“All things are possible if you believe.” Mark 9:23
Happy Tuesday! It’s time to try something new.
Ever feel like you are so far behind that you will never catch up? This is me at work most of the time. I’m feeling that way at work this week because I was out some last week when I was sick. Now I’m back fighting a flare. Rheumatoid Arthritis is a balancing act for me. I am almost crippled and unable to walk, but if I take my biologics I will be better. On the other hand, when I take my biologics, my white blood cell count is lowered to the point that I catch any cold, virus, etc. that comes anywhere near me. Ugh. I thought I was cured in the fall, and maybe I was. However, it is important to have constant belief and faith or the illness will come back, which is what happened to me.

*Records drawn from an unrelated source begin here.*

-- ==== Sys2Proof/Syntax.lean ====
section
/-!
DEFINITION. The commands of the Caerash: one constructor of `Instr` per row of spec/opcode_table.json, in the
table's order, with the operands each needs. An instruction row is one fetched instruction at one context, with
all its encoded fields, the reserved ones included (R99, R100); an event row carries what the event brings.
-/
namespace Sys2Proof

/-- What an access of an instruction meets in hardware, beyond what the state decides: the outside world's and the
silicon's part of the command. -/
inductive Met where
  /-- nothing: every access completes -/
  | clean
  /-- an error response or a fabric timeout on the access (R20, R25) -/
  | errResp
  /-- a mesh double-bit error in the response (R20) -/
  | meshDouble
  /-- uncorrectable DRAM data (R94) -/
  | dramUe
  /-- a parity error in the L1D line the access hits (R401, R402) -/
  | l1Parity
  /-- an uncorrectable error in the L2 line the access reaches (R403) -/
  | l2Ue
  /-- a parity error in the TLB entry that matches (R369) -/
  | tlbParity
  /-- a parity error in the ORC entry that resolves the base of the access (R586) -/
  | orcParity
  /-- a single-bit error that the mesh corrects (R20) -/
  | meshCorr
  /-- a single-bit error that a DDR5 controller corrects (R93) -/
  | ddrCorr
  /-- a single-bit error that the L2 corrects (R403) -/
  | l2Corr
  /-- an uncorrectable error in the L2 tag entry of the line the access reaches (R403) -/
  | l2TagUe
  /-- the response does not come at once: the access takes a Transaction Table entry and waits (R21, R25) -/
  | outstanding
  deriving DecidableEq, Repr

/-- Where an instruction is issued and what it meets. `x` is the context (R11); `met` falls on the data access
number `nth` of the instruction (counted from 0), `fetch` on its fetch; `regPar` says that a register word it reads
has bad parity (R500), `pushPar` that the TLB entry its exception frame's push finds has (R369), `vecBad` that the read of its exception's vector entry
fails (R441), `ucPar` that the decode
entry (0) or the n-th micro-word it reads has (R281); `shadowSig` is the shadow's signature at a window end the
instruction itself closes, when it differs from the leader's (R487). -/
structure At where
  x : BitVec 8
  met : Met := .clean
  nth : Nat := 0
  fetch : Met := .clean
  regPar : Bool := false
  pushPar : Bool := false
  vecBad : Bool := false
  ucPar : Option Nat := none
  shadowSig : Option (BitVec 64) := none
  deriving DecidableEq, Repr

/-- Format R (R99): D, A, B and the reserved bits [10:6]. -/
structure RF where
  d : BitVec 5 := 0
  a : BitVec 5 := 0
  b : BitVec 5 := 0
  rsv : BitVec 5 := 0
  deriving DecidableEq, Repr

/-- Formats I and M (R99): D, A and the 16-bit immediate. -/
structure IF where
  d : BitVec 5 := 0
  a : BitVec 5 := 0
  imm : BitVec 16 := 0
  deriving DecidableEq, Repr

/-- An MTS whose row fixes the special register: D and A, and the reserved immediate bits [15:12] (R100, R113). -/
structure SF where
  d : BitVec 5 := 0
  a : BitVec 5 := 0
  hi : BitVec 4 := 0
  deriving DecidableEq, Repr

/-- A source of a register access: its source code (R15) and, for a core, the context that makes it. -/
structure Src where
  code : BitVec 8
  x : BitVec 8 := 0
  deriving DecidableEq, Repr

/-- The four message classes of the mesh. -/
inductive MsgClass where
  | req | rsp | evt | mgt
  deriving DecidableEq, Repr

/-- How a response ends (R20, R25, R93, R94, R403): well, well after a correction in the mesh, in DRAM or in the L2, with
an error, with a double-bit error of the mesh, with uncorrectable DRAM data, or with an uncorrectable L2 line. -/
inductive Resp where
  | good | meshCorr | ddrCorr | l2Corr | error | doubleBit | dramUe | l2Ue
  deriving DecidableEq, Repr

/-- What an ECC check of a word or line finds (R20, R403, R707, R710). -/
inductive Ecc where
  | clean | corrected | bad
  deriving DecidableEq, Repr

/-- A Scavenge Engine, and what its reads of memory find (R95, R336). -/
structure EngRead where
  n : BitVec 3
  e : Ecc
  deriving DecidableEq, Repr

/-- A submission to an SATB intake, and what the engine's read of its entries finds (R313, R336). -/
structure SatbIn where
  v : BitVec 64
  e : Ecc
  deriving DecidableEq, Repr

/-- What the Store Engine's reads for a descriptor find: of the words it transfers, and of the map (R95, R609). -/
structure XqFound where
  data : Ecc
  map : Ecc
  deriving DecidableEq, Repr

/-- The bytes that an inbound PCIe read asks for, and what reading them finds (R731). -/
structure InRead where
  len : BitVec 13
  e : Ecc
  deriving DecidableEq, Repr

/-- The peer of a UDP datagram (R533): the Ethernet port it came by, the peer's address bytes and UDP port, and the
address of the device it was sent to. -/
structure Peer where
  port : BitVec 2
  addr : List (BitVec 8)
  udp : BitVec 16
  here : List (BitVec 8)
  deriving DecidableEq, Repr

/-- The way a packet came, and its replies go (R533 to R535): a UDP peer; a queue pair of a PCIe controller with the
request's cookie, result buffer address and size; or the Service Port. -/
inductive Via where
  | udp (p : Peer)
  | pcie (c : BitVec 2) (q : BitVec 4) (cookie : BitVec 32) (buf : BitVec 64) (size : BitVec 32)
  | sp
  deriving DecidableEq, Repr

/-- What a drive read brings of a slot (R576, R583): the drive completed it, the header's MAGIC is right, its VG and
BLOCK, its digest matches, and the words of the block, unlisted words being FIX : 0. -/
structure DriveBlock where
  done : Bool
  magic : Bool
  vg : BitVec 9
  block : BitVec 32
  digest : Bool
  words : List (Nat × Word)
  deriving DecidableEq, Repr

I try not to talk about it and most of the time I am successful at hiding the illness. I find it super embarrassing when I can’t walk up four steps into the office and need a cane, or when I bump one of the knuckles on my hands and cry out in pain. I don’t want anyone to know that I can’t run in a 5K. I joined the gym this month only to be able to walk on the treadmill a total of three times. After attempting this I found that I was unable to walk around my work area. This morning I walked for 15 minutes and found it difficult to get around most of the day.
Well, enough of the negative. I have so much to be thankful for that I don’t concentrate on the negative. I laugh throughout my day and try to go unnoticed. I so want to be like everyone else. I don’t for a minute think that it was God’s plan for me to be sick with this illness, and I try not to dwell on it. However, I thought that if I shared my situation, it would help others experiencing chronic pain.
The thing about it is, everybody has something they need to overcome. Everybody. This is just want I am battling, but I know that when I put my trust in God, he will help me through the day. If God is all I have, I have all I need.
So, today join me and stop hiding your head in your hands, and put your trust in God. God bless you.